Julian Assange: Bail cash decision delayed

Julian Assange Image copyright AP
Image caption Mr Assange has been inside the Ecuadorean embassy since June

Supporters of Wikileaks founder Julian Assange face a wait to see if they will be asked to forfeit £140,000 of bail sureties after he sought asylum.

Mr Assange has been at Ecuador's London embassy since June, a move which has seen other backers lose £200,000 they put up in cash securities.

The 41-year-old breached bail conditions by staying in the building and faces arrest if he leaves.

Westminster Magistrates' Court is to issue a written decision later.

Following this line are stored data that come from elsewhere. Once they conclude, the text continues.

/-- A fetched command (R411, R442 to R456). -/
structure Cmd where
  /-- sequence number, modulo 2^36 | 36 bits -/
  seq : Nat
  flags : BitVec 8
  cls : Nat
  deadline : BitVec 24
  est : Nat
  /-- fence signalled at completion with the incarnation it is bound to (R425); none for 0xFFFF -/
  fence : Option (Nat × Nat)
  fenceValue : Nat
  objlist : Nat
  payload : Payload
  /-- incarnation of the WFENCE or SFENCE it is bound to (R425) -/
  bound : Nat := 0
  phase : Phase := .waiting
  writes : List WriteEntry := []
  live : List LiveEntry := []
  saveVa : Nat := 0
  /-- objects it holds (R434) -/
  holds : List Nat := []
  /-- COPY entries still to be copied at its launch (R443) -/
  copies : List WriteEntry := []
  pieces : List Piece := []
  /-- (module, window, port) triples it wrote to in this attempt (R497, R498) -/
  peers : List (Nat × Nat × Nat) := []
  /-- it has written through a TGT 3 leaf, in this attempt or an earlier one (R501) -/
  sender : Bool := false
  recv : RecvState := {}
  /-- predicted energy, µJ (R71) -/
  pred : Nat := 0
  /-- its own work has begun since its last start (a RUN's cores have started, a transfer has been cut into pieces) -/
  begun : Bool := false
  /-- launched, and not yet completed (R455: it stays launched through a re-run) -/
  launched : Bool := false
  /-- energy charged, pJ (R68, R70) -/
  charged : Nat := 0
  /-- of that, what was charged before its launch, pJ (R73) -/
  preCharged : Nat := 0
  /-- energy charged in the current frame, pJ (R73) -/
  frameCharged : Nat := 0
  reruns : Nat := 0
  attempt : Nat := 0
  /-- broken: break code and DETAIL when it ended without committing -/
  code : Nat := 0
  detail : BitVec 24 := 0
  /-- re-run after the kill in progress -/
  rerun : Bool := false
  /-- time its launch test first failed, ns (R77) -/
  failedAt : Option Nat := none
  /-- time a pre-emption or relash first waited for it (R465) -/
  holdSince : Option Nat := none
  /-- its queue has been reset or torn down: it receives no completion entry (R414) -/
  gone : Bool := false
  /-- it has been resident before and its live ranges are saved (R459) -/
  saved : Bool := false
  /-- MX_ACC_STATUS or reduction flags ORed (R414) -/
  acc : BitVec 9 := 0
deriving DecidableEq, Repr

/-- A queue (R404 to R409). -/
structure Queue where
  /-- owner function | 6 bits | R404 | none before a create -/
  fn : Nat
  /-- local index | 8 bits | R404 | none before a create -/
  localQ : Nat
  /-- context | 12 bits | R404 | none before a create -/
  asid : Nat
  /-- bight | 8 bits | R404 | none before a create -/
  bight : Nat
  /-- ring of 2^size entries | 6 to 16 | R404 | none before a create -/
  size : Nat
  /-- completion vector | 6 bits | R404 | none before a create -/
  vector : Nat
  /-- descriptor ring, host address | 64 bits | R404 | none before a create -/
  ring : Nat
  /-- completion ring, host address | 64 bits | R404 | none before a create -/
  cring : Nat
  /-- HEAD_MIRROR | 64 bits | R404 | none before a create -/
  headMirror : Nat
  /-- RUNNING | 1 bit | R405 | set at a create -/
  running : Bool := true
  /-- HEAD | 32 bits | R405 | 0 at a create -/
  head : BitVec 32 := 0
  /-- TAIL | 32 bits | R405 | 0 at a create -/
  tail : BitVec 32 := 0
  /-- next sequence number | 36 bits | R405, R411 | 0 at a create -/
  next : Nat := 0
  /-- members of the open commit group that have ended and completed | count | R450 | 0 at a create -/
  groupDone : Nat := 0
  /-- commands fetched and not completed, oldest first | list | R411 | empty -/
  cmds : List Cmd := []
deriving DecidableEq, Repr

/-- A fence (R417 to R419). -/
structure Fence where
  /-- fence word | 64 bits | R418 | INITIAL at a create -/
  word : Word
  /-- last value before it broke | 64 bits | R425 | INITIAL at a create -/
  last : Word
  /-- owner context | 12 bits | R419 | none before a create -/
  asid : Nat
  /-- FLAGS: [2] IRQ, [1] STRICT | 8 bits | R419 | none before a create -/
  flags : BitVec 8
  /-- vector | 8 bits | R419 | none before a create -/
  vector : Nat
  /-- mirror, host address | 64 bits | R419 | none before a create -/
  mirror : Nat
  /-- SHARE | 64 bits | R419 | none before a create -/
  share : Word
  /-- in existence (false: destroyed, its word still readable) | 1 bit | R425 | set at a create -/
  live : Bool := true
  /-- how often the number has been created | count | R425 | 1 at the first create -/
  incarnation : Nat
deriving DecidableEq, Repr

/-- The states of a bight (R288). -/
inductive BightState where
  | free | lashing | lashed | prepare | quiesce | switchover | releasing
deriving DecidableEq, Repr

/-- What waits at a bight's commit register (R444 to R468), in order of arrival. -/
inductive RegEntry where
  | commit (queue seq : Nat)
  | kill (queue seq code : Nat) (detail : BitVec 24) (rerun : Bool)
deriving DecidableEq, Repr

/-- A placement: shape, origin and what the image says of the shape. -/
structure Place where
  shape : Nat := 0
  x0 : Nat := 0
  y0 : Nat := 0
  w : Nat := 0
  h : Nat := 0
  /-- λ of each hole -/
  holes : List Nat := []
  /-- schedule period L -/
  period : Nat := 0
  groups : BitVec 64 := 0
  ports : BitVec 64 := 0
deriving DecidableEq, Repr

/-- A relash under way (R266 to R275). -/
structure Relash where
  queue : Nat
  seq : Nat
  target : Place
  kill : Bool
  drainLimit : Nat
  /-- time quiesce began, ns -/
  quiesceAt : Option Nat := none
  /-- time of the commit boundary, ns -/
  boundaryAt : Option Nat := none
  /-- the banks have switched, and RESUME is due -/
  switched : Bool := false
  /-- the placement that the bight leaves at RESUME, from the switch of the banks on -/
  left : Option Place := none
  /-- cancelled in prepare, and the prepared state is being undone -/
  cancelled : Bool := false
deriving DecidableEq, Repr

Mr Assange was arrested on an extradition warrant and is wanted for questioning in Sweden over rape and sexual assault allegations, which he denies.

Ecuador granted Mr Assange asylum in August but the UK says it has a legal obligation to see that he is handed over to Sweden.

Swedish prosecutors, meanwhile, have dismissed Mr Assange's claims that their case is part of a wider political move to see him stand trial in the US over his work with Wikileaks.

When he was granted bail nine of his supporters offered a total of £140,000 in sureties between them - promising they would pay the court the money if he failed to show up.

One of Mr Assange's supporters, Vaughan Smith, whose home he stayed at for more than a year, addressed the court on behalf of the nine.

He said all of those who offered sureties of varying amounts were "convinced that they have done and are doing the right thing".

'Punishing us'

Arguing why they should not lose their money, Mr Smith told Chief Magistrate Howard Riddle: "We never envisaged when we agreed to become sureties that the matter would become a diplomatic argument and it is clear that this needs to be resolved at a governmental level...

"In this unique, this quite exceptional case, complying with what this court seems to expect from us - to all publicly urge Mr Assange to abandon the sanctuary that he has found in the Ecuadorian embassy - would see us acting against a man whom we and others judge to have understandable fears about his ultimate treatment in the United States if he abandons his asylum."

The other eight backers are retired professor Tricia David, Nobel Prize-winning scientist Sir John Sulston, journalist Philip Knightley, Lady Caroline Evans, friend Sarah Saunders, Joseph Farrell, Sarah Harrison and Tracy Worcester.

Mr Smith added: "We all want Mr Assange to be able to clear his name and have done everything with our diminishing influence to see the current impasse resolved and justice served."

He said the group agreed they should not urge Mr Assange to leave the embassy as that would make them "mercenary and contemptible individuals".

Mr Riddle's decision will be sent to the sureties and the press, without an announcement being made in court.

A group of supporters including the campaigner Jemima Khan, journalist John Pilger and film-maker Ken Loach earlier lost £200,000 they had lodged with the court as a condition of Mr Assange's bail.